The most important disorders of white cells are neoplasms.
Virtually all of these tumors are considered to be malignant, but they demonstrate a wide range of behaviors,
ranging from some of the most aggressive cancers of man to tumors that are so indolent that they were only
recognized recently as true neoplasms.

classifying white cell neoplasms rely on a mixture of morphologic and molecular criteria, WHO classified WBCs
neoplasms into 3 groups:

Lymphoid neoplasms: include certain leukemias and the non-Hodgkin and Hodgkin lymphomas. In many
instances these tumors are composed of cells resembling some normal stage of lymphocyte differentiation, a
feature that serves as one of the bases for their classification.
Leukemia: involve the bone marrow and peripheral blood/ lymphoma: masses in lymph nodes.
Myeloid neoplasms: which include certain leukemias, myelodysplastic syndromes (MDSs), and
myeloproliferative neoplasms.

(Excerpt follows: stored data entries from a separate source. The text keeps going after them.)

-- ==== Sys2Proof/Syntax.lean ====
section
/-! DEFINITION. The command set of the core: one constructor per row of spec/opcode_table.json (30_encoding.md R65). -/

namespace Sys2Proof

/-- A command (30_encoding.md R65, R69). -/
inductive Instr where
  /-- NOP: no operation (R79). -/
  | nop
  /-- INIT: start a new message (R80). -/
  | init
  /-- UPDATE: append the first `nb` bytes of the operand latched from DATA_IN (R82). `nb` is the NB field (R66), of which
  0 to 4 are an UPDATE. -/
  | update (nb : BitVec 3)
  /-- FINALIZE: compute the digest of the message so far (R84). -/
  | finalize
  deriving DecidableEq, Repr

/-- The operation code of a command, `CMD[3:0]` (R64, R65). -/
def Instr.op : Instr → BitVec 4
  | .nop => 0x0
  | .init => 0x1
  | .update _ => 0x2
  | .finalize => 0x3

/-- The byte count of a command, `CMD[6:4]`: 0 unless it is an UPDATE (R64, R66). -/
def Instr.nb : Instr → BitVec 3
  | .nop => 0
  | .init => 0
  | .update nb => nb
  | .finalize => 0

end Sys2Proof
end

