-- ==== Sys2Proof/Machine/State.lean ====
section
/-! DEFINITION. The architectural state of one core (10_state.md R19), the state after reset (R42, R141), and the inputs that
the outside world still has for the core. -/

namespace Sys2Proof.Machine

/-- The block buffer `BUF` (10_state.md R22): the bytes at the addresses 0 to 63 as address and byte pairs, addresses
strictly rising, no entry equal to `Memory.unlisted` (`Memory.wf` says so). It is the core's only memory (R14, R43). -/
abbrev Memory := List Host.Cell

/-- An issued and not yet performed command (R29): the command decoded from the CMD word (its `op` and `nb` are `cmd.op`
and `cmd.nb`) and the value of DATA_IN latched at that write. -/
structure Pending where
  cmd : Instr
  data : Word
  deriving DecidableEq, Repr

/-- The names of the errors an issue can record (60_exceptions.md R125). -/
inductive ErrName where
  | illegalCmd
  | badLength
  | overrun
  deriving DecidableEq, Repr

/-- The registers of the host's window (R33). -/
inductive Reg where
  | cmd
  | dataIn
  | status
  | totalLo
  | totalHi
  | digest (i : Fin 8)
  /-- Indices 3, 6 and 7 (R39). -/
  | reserved
  deriving DecidableEq, Repr

/-- One atomic turn of an agent or of the environment (R16, R139). -/
inductive Event where
  /-- The host's `RegWrite(idx, v)` (R45, R48). -/
  | write (idx : BitVec 4) (v : Word)
  /-- The host's `RegRead(idx)` (R45, R47). -/
  | read (idx : BitVec 4)
  /-- The core's turn: it performs the pending command (R76). -/
  | perform
  /-- The environment asserts the reset input (R139). -/
  | reset
  deriving DecidableEq, Repr

/-- The state of the machine: the elements of R19, then the two fields of the model's own that hold the outside world. -/
@[ext]
structure State where
  /-- `H[0..7]`, the chaining value (R20). -/
  h : Vector Word 8
  /-- `BUF[0..63]` (R22). -/
  buf : Memory
  /-- `BUFSIZE`, the number of valid bytes in BUF (R23). -/
  bufsize : BitVec 6
  /-- `TOTAL`, the bytes folded into H, modulo 2^64 (R24). -/
  total : BitVec 64
  /-- `DIGEST[0..7]`, the last digest (R26). -/
  digest : Vector Word 8
  /-- `DV`: DIGEST holds a valid digest (R27). -/
  dv : Bool
  /-- `ERR`: an error has been recorded (R28). -/
  err : Bool
  /-- `ERRCODE`: the code of the first error recorded (R28, R125). -/
  errcode : BitVec 3
  /-- `PENDING` (R29). -/
  pending : Option Pending
  /-- `DATA_IN` (R30). -/
  dataIn : Word
  /-- The turns the outside world has fixed, the next one first. DESIGN CHOICE (log entry 1): the model's own field. It is
  the host's and the platform's input and says which agent moves next, so it holds every `BUSY_LATENCY`. -/
  schedule : List Event
  /-- The values the port has returned to the host, the latest first. DESIGN CHOICE (log entry 3): the model's own field; it
  belongs to the host, and nothing of the core reads it. -/
  readLog : List Word
  deriving DecidableEq, Repr

/-- Why the machine stops. No rule of the spec stops the core (R116; 93_implementation_defined.md, section 2): the one reason
below is for a term that no CMD word decodes to. -/
inductive Fault where
  /-- Raised by `execUpdate` alone, on a byte count of 5 to 7: such a word is BAD_LENGTH and never becomes pending (R71,
  R75), so the spec gives it no perform. Safe: no state that meets the invariant `CoreInv` reaches it (log entry 6). -/
  | illFormedUpdate
  deriving DecidableEq, Repr

/-- Why the model gives no meaning. -/
inductive Refusal where
  /-- Raised by an arm of `exec` whose instruction has no meaning yet. Safe: the run ends. No arm of this model raises it. -/
  | notModelled (mnemonic : String)
  deriving DecidableEq, Repr

/-- The machine right after reset (R42, R141). `schedule` and `readLog` are the model's own (log entries 1 and 3): nothing
is placed for the core to do, and nothing has been read. -/
def State.reset : State where
  h := iv
  buf := []
  bufsize := 0
  total := 0
  digest := Vector.replicate 8 0
  dv := false
  err := false
  errcode := 0
  pending := none
  dataIn := 0
  schedule := []
  readLog := []

end Sys2Proof.Machine
end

These tumors have in common an origin from a hematopoietic stem cell or some
other very early hematopoietic progenitor, and they typically involve the bone marrow.
Histiocytic neoplasms: which include proliferative lesions of macrophages and dendritic cells. Of special
interest is a spectrum of proliferations of Langerhans cells (Langerhans cell histiocytosis).

Next page is an overview done by me for the most important neoplastic disorders.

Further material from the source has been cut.